A Merck (MRK)-licensed experimental drug to fight a bacteria blamed for increasing rates of deadly diarrhea in hospitals and nursing homes was found highly effective in a mid-stage study. The study, published in the New England Journal of Medicine, shows the drug cut repeat infections by 72% in a trial of 200 patients infected by the diarrhea-causing germ in the U.S. and Canada. The drug reduces the risk of re-infection by the bug and its more virulent new strain more than in patients taking only antibiotics and the side effects were similar.If approved, the treatment would offer the first new drug in 30 years against a such bug, Bloomberg reported. Clostridium difficile is a bacterium that causes diarrhea and more serious conditions as it invades the gastrointestinal tract. It is usually transmitted in hospitals due to contaminated surfaces.
Infection Costs $1.3 Billion A Year
C. difficile infections have become more common and more severe in recent years. It is the leading cause of hospital-acquired diarrhea, making its spread a growing concern, The Boston Globe notes. More than 7,000 patients are treated for the infection every day at an annual cost of more than $1.3 billion, the U.S. CDC says, creating longer hospital stays.
So far, bacteria infections have generally been treated with antibiotics. But just recently, the American Academy of Microbiology published a report warning about antibiotic resistance becoming an "international pandemic that compromises the treatment of all infectious diseases." The report echoed warnings on antibiotic research from the London School of Economics and Political Science.

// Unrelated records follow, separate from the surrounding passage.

/-- An operation of level 2 is selected in the cycles with `upd_valid` whose operands make it the case. -/
theorem selectedWhen_of_cellDiff {i : Instr} (hb : i.block = .cellDiff) : Machine.SelectedWhen i fun _ p =>
    p.rst = false ∧ p.updValid = true ∧ updCase Config.fieldMaxLen p = i := by
  intro ctl p
  rw [hb, decode_cellDiff_iff, eq_comm (a := i)]

end Sys2Proof

namespace Sys2Proof.Machine

/-! ### The bars (R123, R124) -/

theorem exec_barFeed (s : State) :
    exec .barFeed s = .next { s with out := { s.out with barFeedPct := barPct (u16le s.asm.rpt 27) } } := rfl

theorem exec_barSpindle (s : State) :
    exec .barSpindle s = .next { s with out := { s.out with barSpindlePct := barPct (u16le s.asm.rpt 29) } } := rfl

theorem barPct_u16le_toNat (m : Memory) (o : Nat) : (barPct (u16le m o)).toNat = min (num16 m o) 100 := by
  rw [barPct_toNat, u16le_toNat_num16]

/-- Settles O12: each bar is an always active port that shows the clamp of its override. -/
theorem barsShowTheClampedOverride : Obligations.BarsShowTheClampedOverride := by
  refine ⟨?selection, fun s => ⟨⟨_, exec_barFeed s, ?feed⟩, ⟨_, exec_barSpindle s, ?spindle⟩⟩⟩
  case selection =>
    simp only [List.forall_mem_cons, List.not_mem_nil, false_implies, implies_true, and_true]
    exact ⟨selectedWhen_readPortInstr .barFeed, selectedWhen_readPortInstr .barSpindle⟩
  case feed | spindle =>
    exact ⟨barPct_u16le_toNat _ _, rfl, sameState_of_out s _, sameWires_of_out s _⟩

/-! ### UPD.REFUSED (R120) -/

theorem exec_updRefused (f : BitVec 4) (len : Nat) (s : State) :
    exec (.updRefused f len) s = .next { s with out := { s.out with diff := DiffOut.quiet } } := rfl

/-- Settles O21: the operands that no UPD takes, and the outputs of a cycle without a UPD. -/
theorem updRefusedChangesNothing : Obligations.UpdRefusedChangesNothing := by
  refine fun f len s => ⟨fun ctl p => ?selection, _, exec_updRefused f len s, ?effect⟩
  case selection =>
    simpa only [updCase_eq_updRefused_iff, and_assoc] using
      selectedWhen_of_cellDiff (i := .updRefused f len) rfl ctl p
  case effect =>
    exact ⟨fun _ => ⟨rfl, rfl⟩, rfl, rfl, sameState_of_out s _, sameWires_of_out s _⟩

/-! ### UPD (R115 to R119) -/

theorem ofNat_field_toNat (f : Fin Config.nDiffFields) : (BitVec.ofNat 4 f).toNat = f :=
  (BitVec.toNat_ofNat _ _).trans (Nat.mod_eq_of_lt (Nat.lt_trans f.isLt (by decide)))

theorem ofNat_field_lt (f : Fin Config.nDiffFields) : (BitVec.ofNat 4 f).toNat < Config.nDiffFields := by
  rw [ofNat_field_toNat]
  exact f.isLt

/-- UPD of a diffed field and a length that fits goes on, and leaves the new string and the cells it asks for. -/
theorem exec_upd (f : Fin Config.nDiffFields) (len : Nat) (chr : List CharCode) (s : State)
    (hl : len ≤ Config.fieldMaxLen) :
    exec (.upd (BitVec.ofNat 4 f) len chr) s = .next { s with
      cells := s.cells.set f (FieldEntry.ofString len chr)
      out := { s.out with diff := diffOut Config.fieldMaxLen s.cells[f] len chr } } := by
  have hexec : exec (.upd (BitVec.ofNat 4 f) len chr) s = _ := dif_pos ⟨ofNat_field_lt f, hl⟩
  simpa only [ofNat_field_toNat, Fin.getElem_fin] using hexec

/-- The field and the length of a UPD are ports of the selecting cycle, the string is all of `upd_chr` (R115). -/
theorem selectedWhen_upd (f : Fin Config.nDiffFields) (len : Nat) (chr : List CharCode)
    (hl : len ≤ Config.fieldMaxLen) : SelectedWhen (.upd (BitVec.ofNat 4 f) len chr) fun _ p =>
      p.rst = false ∧ p.updValid = true ∧ p.updField.toNat = f ∧ p.updLen = len ∧ p.updChr = chr := by
  intro ctl p
  have hfield : p.updField = BitVec.ofNat 4 f ↔ p.updField.toNat = f := by
    rw [← BitVec.toNat_inj, ofNat_field_toNat]
  have hfits : (BitVec.ofNat 4 f).toNat < 8 ∧ len ≤ Config.fieldMaxLen :=
    ⟨ofNat_field_lt f, hl⟩
  simpa only [updCase_eq_upd_iff, and_iff_left hfits, hfield] using
    selectedWhen_of_cellDiff (i := .upd (BitVec.ofNat 4 f) len chr) rfl ctl p

/-- R118 cell by cell, the characters of both strings counted from the right (R117). -/
theorem cellShown_diffOut_eq (n : Nat) (e : FieldEntry) (len : Nat) (chr : List CharCode) (p : Nat) :
    cellShown (diffOut n e len chr).cells p =
      if n ≤ p then .none
      else if p < len ∧ p < e.len then
        (if chr.getD (len - 1 - p) 0 = e.chr.read (e.len - 1 - p) then .none
         else .draw (chr.getD (len - 1 - p) 0))
      else if p < len then .draw (chr.getD (len - 1 - p) 0)
      else if p < e.len then .blank
      else .none := by
  rw [cellShown_diffOut, ← ite_not]
  simp only [Nat.not_lt]
  rfl

/-- `op_any` is the OR over the cells the ports show; past the last cell nothing is shown. -/
theorem diffOut_opAny_iff_cellShown (n : Nat) (e : FieldEntry) (len : Nat) (chr : List CharCode) :
    (diffOut n e len chr).opAny = true ↔ ∃ p, cellShown (diffOut n e len chr).cells p ≠ .none := by
  simp only [diffOut_opAny, cellShown_diffOut, ne_eq, ite_eq_right_iff, Classical.not_imp]

/-- Settles O19: the cells by R118, the entry by the laws of a stored string, the rest untouched by the update. -/
theorem updDrawsTheDifferenceAndReplacesTheString : Obligations.UpdDrawsTheDifferenceAndReplacesTheString := by
  intro f len chr s hl
  have hnew : (s.cells.set f (FieldEntry.ofString len chr))[f] = FieldEntry.ofString len chr :=
    Vector.getElem_set_self f.isLt
  refine ⟨selectedWhen_upd f len chr hl, _, exec_upd f len chr s hl, ?cells, ?opAny, ?newLen, ?newChars, ?others,
    ?frame⟩
  case cells => exact cellShown_diffOut_eq _ s.cells[f] len chr
  case opAny => exact diffOut_opAny_iff_cellShown _ s.cells[f] len chr
  case newLen => exact congrArg FieldEntry.len hnew
  case newChars =>
    intro i
    exact (congrArg (·.chr.read i) hnew).trans (FieldEntry.ofString_read len chr i)
  case others =>
    intro g hg
    exact Vector.getElem_set_ne f.isLt g.isLt (Fin.val_ne_of_ne hg.symm)
  case frame => exact ⟨rfl, fun _ => rfl, fun _ => rfl, rfl, rfl, ⟨rfl, rfl⟩⟩

end Sys2Proof.Machine

namespace Sys2Proof.Machine

/-! ### What RESET leaves (R165) -/

theorem exec_reset (s : State) : exec .reset s = .next s.clear := rfl

theorem selectedWhen_reset : SelectedWhen .reset fun _ p => p.rst = true := by
  intro ctl p
  have hblock : Instr.reset.block = .system := rfl
  rw [hblock, decode_system_iff, and_iff_left rfl]

@[simp] theorem DState.reset_pdcValid (k : Fin Config.nSlots) : DState.reset.pdcValid[k] = false :=
  Vector.getElem_replicate k.isLt

@[simp] theorem DState.reset_pdcEnc (k : Fin Config.nSlots) : DState.reset.pdcEnc[k] = 0 :=
  Vector.getElem_replicate k.isLt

With the emergence of antibiotic-resistant strains of infections, new approaches such as Merck's drug were needed. It consists of two human monoclonal antibodies. These are specifically grown infection-fighting proteins. The medicine is designed to neutralize toxins released by C. difficile that damage the intestines.
Larger-Stage Studies Needed
Monoclonal antibodies have also been developed against some cancers, rheumatoid arthritis and multiple sclerosis. Only one other infectious disease used this type of treatment, respiratory syncytial virus in infants.
The drug was developed by the University of Massachusetts's non-profit MassBiologics arm and Medarex, a subsidiary of Bristol-Myers Squibb (BMY) and rights have been licensed to Merck. The onus is now on Merck to perform the larger late-stage studies needed for regulatory approval.
But while Merck may be on to something here, it also said Wednesday it won't seek U.S. regulatory approval for an experimental HIV treatment, vicriviroc, at this time because the drug didn't meet its primary goal in two late-stage studies.
Merck inherited vicriviroc when it acquired Schering-Plough last year. Schering executive had predicted the drug would have peak annual sales of $500 million to $750 million. Luckily for Merck, Street analysts weren't as optimistic and the shares, while down today with the overall market, haven't suffered much.